There had once been a lamp above her bed. It probably had a shade, even. But she couldn’t remember where it was. All that was left was the glare of a naked 100W light bulb dangling at the end of a power cord. Her world was either too bright or too dark. It never looked right.
These other girls had real bedrooms. Hers looked like all the money in the house got drunk or smoked or both. The last time she’d invited a few friends over they laughed about it at school the next day.
Her cutting got worse around that time. Something she’d started doing for the hell of it when her first period came evolved (if that’s the right word) into a full-fledged habit by the time Archie forced himself on her behind his parents’ garage one rainy afternoon.
Little drops of blood would pool at the surface of her forearms and smear themselves onto the sharp blade.
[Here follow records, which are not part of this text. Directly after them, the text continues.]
-- ==== Sys2Proof/Laws/PerInstr.lean ====
section
/-! SUPPORT. The family Framed: the encoder gives each instruction a major opcode that is assigned and a length that the
major permits (R71, R79), one lemma for each constructor. -/

namespace Sys2Proof.Laws.Framed

set_option Elab.async false

/-- The frame of a well-formed instruction passes step 2 of R81; events have no encoding, and ILLEGAL is the zero word. -/
def Statement (i : Instr) : Prop :=
  i.wf = true → i.isEvent = false → i = .illegal ∨
    (i.frame.base.maj ≠ 0 ∧ (lenMask i.frame.base.maj.toNat).getLsbD i.frame.lenNat = true)

theorem of {i : Instr} (m : BitVec 6) (n : Nat) (hm : i.frame.base.maj = m) (hn : i.frame.lenNat = n)
    (h : (m != 0 && (lenMask m.toNat).getLsbD n) = true := by decide) : Statement i := by
  simp only [Bool.and_eq_true, bne_iff_ne] at h
  intro _ _
  exact .inr ⟨hm ▸ h.1, by rw [hm, hn]; exact h.2⟩

theorem event {i : Instr} (h : i.isEvent = true) : Statement i := fun _ h' => by rw [h] at h'; cases h'
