/-! ### Seizures -/

theorem execSeizureArrival_keeps {s : State} (h : s.memWf = true) (n : Nat) : KeepsO (execSeizureArrival n s) := by
  unfold execSeizureArrival
  refine keepsO_next ?_
  split
  · refine ite_memWf h ?_
    split
    · exact State.refly_memWf h _ _
    · exact State.setCore_memWf (State.unfly_memWf h _) _ (CoreSt.memWf_of_eq (State.core_memWf h _))
  · exact h
theorem CoreSt.dropHeld_memWf {c : CoreSt} (hc : c.memWf = true) : c.dropHeld.memWf = true := hc
theorem State.seizStop_memWf {s : State} (h : s.memWf = true) (core : Nat) : (s.seizStop core).memWf = true :=
  foldl_memWf _ (fun _ _ hs => State.setCore_memWf hs _ (CoreSt.dropHeld_memWf (State.core_memWf hs _))) _ h
theorem execSeizureAccept_keeps {s : State} (h : s.memWf = true) (core : Nat) :
    KeepsO (execSeizureAccept core s) := by
  unfold execSeizureAccept
  dsimp only
  refine keepsO_event h _ ?_
  refine ite_memWf ?_ (State.setCore_own_memWf h _ _)
  exact State.seizStop_memWf (State.setCore_own_memWf h _ _) _
theorem execSeizureDrainEnd_keeps {s : State} (h : s.memWf = true) (core : Nat) :
    KeepsO (execSeizureDrainEnd core s) :=
  keepsO_event h _ (State.setCore_own_memWf (ite_memWf (State.seizStop_memWf h _) h) _ _)
theorem State.sourceRows_memWf {s : State} (hw : s.memWf = true) (core : Nat) (v : BitVec 512) (byte strideByte : Nat)
    (h : Shape) : (s.sourceRows core v byte strideByte h).2.memWf = true := by
  unfold State.sourceRows
  dsimp only
  split
  · exact hw
  · exact State.mirrorRead_memWf hw _ _
  · exact hw
theorem CoreSt.putRows_memWf {c : CoreSt} (hc : c.memWf = true) (t : Nat) (rows : List (List Byte)) (h : Shape) :
    (c.putRows t rows h).memWf = true := CoreSt.writeTile_memWf hc _ _ _
theorem State.seizLoad_memWf {s : State} (h : s.memWf = true) (core : Nat) (z : Seizure) :
    (s.seizLoad core z).1.memWf = true := by
  unfold State.seizLoad
  dsimp only
  split
  · split
    next heq2 =>
      exact snd_memWf heq2 (State.sourceRows_memWf h _ _ _ _ _)
    next heq2 =>
      split
      next heq3 =>
        exact snd_memWf heq3 (State.sourceRows_memWf (snd_memWf heq2 (State.sourceRows_memWf h _ _ _ _ _)) _ _ _ _ _)
      next heq3 =>
        dsimp only
        refine State.setCore_memWf ?_ _ ?_
        · exact snd_memWf heq3 (State.sourceRows_memWf
            (snd_memWf heq2 (State.sourceRows_memWf h _ _ _ _ _)) _ _ _ _ _)
        · refine CoreSt.setCells_memWf ?_ _
          refine CoreSt.setSysr_memWf_of ?_ _ _
          refine CoreSt.setSysr_memWf_of ?_ _ _
          refine CoreSt.setSysr_memWf_of ?_ _ _
          refine CoreSt.putRows_memWf ?_ _ _ _
          refine CoreSt.putRows_memWf ?_ _ _ _
          refine State.core_memWf ?_ _
          exact snd_memWf heq3 (State.sourceRows_memWf
            (snd_memWf heq2 (State.sourceRows_memWf h _ _ _ _ _)) _ _ _ _ _)
  · exact h
theorem State.seizMismatch_memWf {s : State} (h : s.memWf = true) (core : Nat) :
    (s.seizMismatch core).memWf = true := by
  unfold State.seizMismatch
  dsimp only
  refine ite_memWf (State.setCore_own_memWf h _ _) ?_
  exact State.report_memWf (State.setCore_own_memWf h _ _) _
theorem State.seizBegin_memWf {s : State} (h : s.memWf = true) (core : Nat) (z : Seizure) :
    (s.seizBegin core z).memWf = true := by
  unfold State.seizBegin
  dsimp only
  split
  · exact State.seizMismatch_memWf (State.report_memWf h _) _
  · exact State.setCore_own_memWf (State.seizLoad_memWf h _ _) _ _
/-- The step that writes the save area (R329) fills bytes of the core's own memory. -/
theorem CoreSt.fillSaveArea_memWf {c : CoreSt} (hc : c.memWf = true) (f : Nat → Byte) (bad : Tab Byte) :
    ({ c with mem := tfill 0 c.mem saveArea saveAreaSize f, memBad := bad } : CoreSt).memWf = true :=
  CoreSt.memWf_of_twf_mem hc (twf_tfill _ _ _ _ (CoreSt.memWf_iff.mp hc).1) bad
theorem execSeizureSaveEnd_keeps {s : State} (h : s.memWf = true) (core : Nat) :
    KeepsO (execSeizureSaveEnd core s) := by
  unfold execSeizureSaveEnd
  dsimp only
  split
  · refine keepsO_event h _ (State.seizBegin_memWf (ite_memWf (State.memWf_of_eq ?_) h) _ _)
    exact State.setCore_memWf h _ (CoreSt.fillSaveArea_memWf (State.core_memWf h _) _ _)
  · exact keepsO_next h
theorem CoreSt.seizProduct_memWf {c : CoreSt} (hc : c.memWf = true) (v : BitVec 512) :
    (c.seizProduct v).1.memWf = true := by
  unfold CoreSt.seizProduct
  split
  · dsimp only
    split
    · exact epilogue_memWf (CoreSt.setCells_memWf hc _) _ _ _ _ _ _ _
    · exact hc
theorem execSeizureRunEnd_keeps {s : State} (h : s.memWf = true) (core : Nat) :
    KeepsO (execSeizureRunEnd core s) := by
  unfold execSeizureRunEnd
  dsimp only
  split
  · refine keepsO_event h _ ?_
    refine State.setCore_memWf h _ ?_
    refine CoreSt.memWf_of_eq ?_
    split
    · exact CoreSt.seizProduct_memWf (State.core_memWf h _) _
    · exact State.core_memWf h _
  · exact keepsO_next h
theorem CoreSt.restoreSet_memWf {c : CoreSt} (hc : c.memWf = true) (v : BitVec 512) :
    (c.restoreSet v).memWf = true := by
  unfold CoreSt.restoreSet
  dsimp only
  refine CoreSt.memWf_of_eq ?_
  refine foldl_core_memWf _ (fun _ _ hs => CoreSt.setSysr_memWf_of hs _ _) _ ?_
  exact foldl_core_memWf _ (fun _ _ hs => CoreSt.setTile_memWf_of hs _ _) _ hc
theorem execSeizureRestoreEnd_keeps {s : State} (h : s.memWf = true) (core : Nat) :
    KeepsO (execSeizureRestoreEnd core s) := by
  unfold execSeizureRestoreEnd
  dsimp only
  split
  · refine keepsO_event h _ ?_
    refine State.fly_memWf ?_ _
    refine State.setCore_memWf h _ ?_
    exact CoreSt.memWf_of_eq (CoreSt.restoreSet_memWf (State.core_memWf h _) _)
  · exact keepsO_next h
theorem State.advanceC9_memWf {s : State} (h : s.memWf = true) (core v : Nat) :
    (s.advanceC9 core v).memWf = true := by
  unfold State.advanceC9
  exact State.wake_memWf (State.setCore_memWf h _ (CoreSt.memWf_of_eq (State.core_memWf h _))) _
theorem execSeizureResultAtRing_keeps {s : State} (h : s.memWf = true) (n : Nat) :
    KeepsO (execSeizureResultAtRing n s) := by
  unfold execSeizureResultAtRing
  refine keepsO_next ?_
  split
  · refine ite_memWf h ?_
    dsimp only
    split
    · exact State.advanceC9_memWf (State.ringWrite_memWf (State.unfly_memWf h _) _ _ _) _ _
    · exact h
    · exact State.advanceC9_memWf (State.report_memWf (State.unfly_memWf h _) _) _ _
  · exact h
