-- ==== Sys2Proof/WellFormed.lean ====
section
/-! DEFINITION. What is well formed: an instruction word (against spec/opcode_table.json's rows, 30_encoding.md
R87), the parameters (70_reset_and_hazards.md R208), a program image (R202). -/

namespace Sys2Proof

/-- A row of spec/opcode_table.json: a word belongs to it when `w &&& mask = value` (R87). -/
structure Row where
  mnemonic : String
  value : Word
  mask : Word
  deriving DecidableEq, Repr

/-- `(w & mask) = match` (R87). -/
def Row.covers (r : Row) (w : Word) : Bool := w &&& r.mask == r.value

/-- The row of each instruction, with the table's own mnemonic, match and mask. -/
def Instr.row : Instr → Row
  | .cls => ⟨"CLS", 0x00E0, 0xFFFF⟩
  | .ret => ⟨"RET", 0x00EE, 0xFFFF⟩
  | .jp _ => ⟨"JP_nnn", 0x1000, 0xF000⟩
  | .call _ => ⟨"CALL_nnn", 0x2000, 0xF000⟩
  | .seVxNn _ _ => ⟨"SE_Vx__nn", 0x3000, 0xF000⟩
  | .sneVxNn _ _ => ⟨"SNE_Vx__nn", 0x4000, 0xF000⟩
  | .seVxVy _ _ => ⟨"SE_Vx__Vy", 0x5000, 0xF000⟩
  | .ldVxNn _ _ => ⟨"LD_Vx__nn", 0x6000, 0xF000⟩
  | .addVxNn _ _ => ⟨"ADD_Vx__nn", 0x7000, 0xF000⟩
  | .ldVxVy _ _ => ⟨"LD_Vx__Vy", 0x8000, 0xF00F⟩
  | .orVxVy _ _ => ⟨"OR_Vx__Vy", 0x8001, 0xF00F⟩
  | .andVxVy _ _ => ⟨"AND_Vx__Vy", 0x8002, 0xF00F⟩
  | .xorVxVy _ _ => ⟨"XOR_Vx__Vy", 0x8003, 0xF00F⟩
  | .addVxVy _ _ => ⟨"ADD_Vx__Vy", 0x8004, 0xF00F⟩
  | .subVxVy _ _ => ⟨"SUB_Vx__Vy", 0x8005, 0xF00F⟩
  | .shrVx _ => ⟨"SHR_Vx", 0x8006, 0xF00F⟩
  | .subnVxVy _ _ => ⟨"SUBN_Vx__Vy", 0x8007, 0xF00F⟩
  | .shlVx _ => ⟨"SHL_Vx", 0x800E, 0xF00F⟩
  | .sneVxVy _ _ => ⟨"SNE_Vx__Vy", 0x9000, 0xF000⟩
  | .ldINnn _ => ⟨"LD_I__nnn", 0xA000, 0xF000⟩
  | .jpV0Nnn _ => ⟨"JP_V0__nnn", 0xB000, 0xF000⟩
  | .rndVxNn _ _ => ⟨"RND_Vx__nn", 0xC000, 0xF000⟩
  | .drwVxVyN _ _ _ => ⟨"DRW_Vx__Vy__n", 0xD000, 0xF000⟩
  | .skpVx _ => ⟨"SKP_Vx", 0xE09E, 0xF0FF⟩
  | .sknpVx _ => ⟨"SKNP_Vx", 0xE0A1, 0xF0FF⟩
  | .ldVxDt _ => ⟨"LD_Vx__DT", 0xF007, 0xF0FF⟩
  | .ldVxK _ => ⟨"LD_Vx__K", 0xF00A, 0xF0FF⟩
  | .ldDtVx _ => ⟨"LD_DT__Vx", 0xF015, 0xF0FF⟩
  | .ldStVx _ => ⟨"LD_ST__Vx", 0xF018, 0xF0FF⟩
  | .addIVx _ => ⟨"ADD_I__Vx", 0xF01E, 0xF0FF⟩
  | .ldFVx _ => ⟨"LD_F__Vx", 0xF029, 0xF0FF⟩
  | .ldBVx _ => ⟨"LD_B__Vx", 0xF033, 0xF0FF⟩
  | .ldMemVx _ => ⟨"LD__I___Vx", 0xF055, 0xF0FF⟩
  | .ldVxMem _ => ⟨"LD_Vx___I", 0xF065, 0xF0FF⟩

/-- The opcode table: the 34 rows in the order of R85. -/
def opcodeTable : List Row :=
  ([Instr.cls, .ret, .jp 0, .call 0, .seVxNn 0 0, .sneVxNn 0 0, .seVxVy 0 0, .ldVxNn 0 0, .addVxNn 0 0] ++
   [Instr.ldVxVy 0 0, .orVxVy 0 0, .andVxVy 0 0, .xorVxVy 0 0, .addVxVy 0 0, .subVxVy 0 0, .shrVx 0, .subnVxVy 0 0, .shlVx 0] ++
   [Instr.sneVxVy 0 0, .ldINnn 0, .jpV0Nnn 0, .rndVxNn 0 0, .drwVxVyN 0 0 0, .skpVx 0, .sknpVx 0, .ldVxDt 0, .ldVxK 0] ++
   [Instr.ldDtVx 0, .ldStVx 0, .addIVx 0, .ldFVx 0, .ldBVx 0, .ldMemVx 0, .ldVxMem 0]).map Instr.row

/-- A word is an instruction word when a row of the table covers it; every other word is Unknown
(R82, R87). -/
def isInstructionWord (w : Word) : Bool := opcodeTable.any (fun r => r.covers w)

/-- Every operand value of every instruction is legal (30_encoding.md R73, 60_exceptions.md R170: no
illegal operand); the operand types carry the ranges of R71, so no instruction is ill formed. -/
def Instr.wellFormed (_ : Instr) : Bool := true

/-- `FONT_BASE + 80 <= PROG_BASE <= MEM_SIZE <= 65536`; parameters that break it are a configuration
error (R208). -/
def Config.Params.wellFormed (p : Config.Params) : Bool :=
  decide (p.fontBase + Config.fontLen ≤ p.progBase) && decide (p.progBase ≤ p.memSize) &&
    decide (p.memSize ≤ 65536)

/-- An image fits when `0x200 + len <= MEM_SIZE`; `load_program` rejects every other image with
`ProgramTooLarge` (R202, R175). The empty image and odd lengths are accepted. -/
def imageFits (image : List Byte) : Bool := decide (Config.progBase + image.length ≤ Config.memSize)

end Sys2Proof
end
She would lift the utility knife and hold it right in front of her eyes, hoping she could see red blood cells dancing and slowly dying as the drops started coagulating two inches from her nose. She used Kleenex to wipe the blade clean, which she then flushed down the toilet.
She liked the smell of her blood, the slightly metallic tinge it had, that stayed at the back of her throat. Sometimes she tasted it, too.
Cutting herself gave her a sense of control. She was the one in charge of deciding how deep it went, how much blood would come out. At first it was only drops. Then she started getting the knife deeper under her skin of her left forearm. The pain was reassuring, somehow. Like it made her insides match her outsides.
I hope you didn’t believe that. There is no way to make the pain on the outside match what’s on the inside. She was so lost she had no idea what love was supposed to feel like.
His blows kept coming, as it to cover up the fact that he didn’t know how to express himself. Her skin made a sickening plop sound every time his fist connected with it.
One blow, no more special than any of the others that had preceded it, made her lose her balance. She fell backwards. Her head hit the soap holder hard, on the spot two inches away from her right eye socket, where’s it’s a little softer than elsewhere.
She felt herself floating, slowly and without sound. Then, finally, there was no more pain.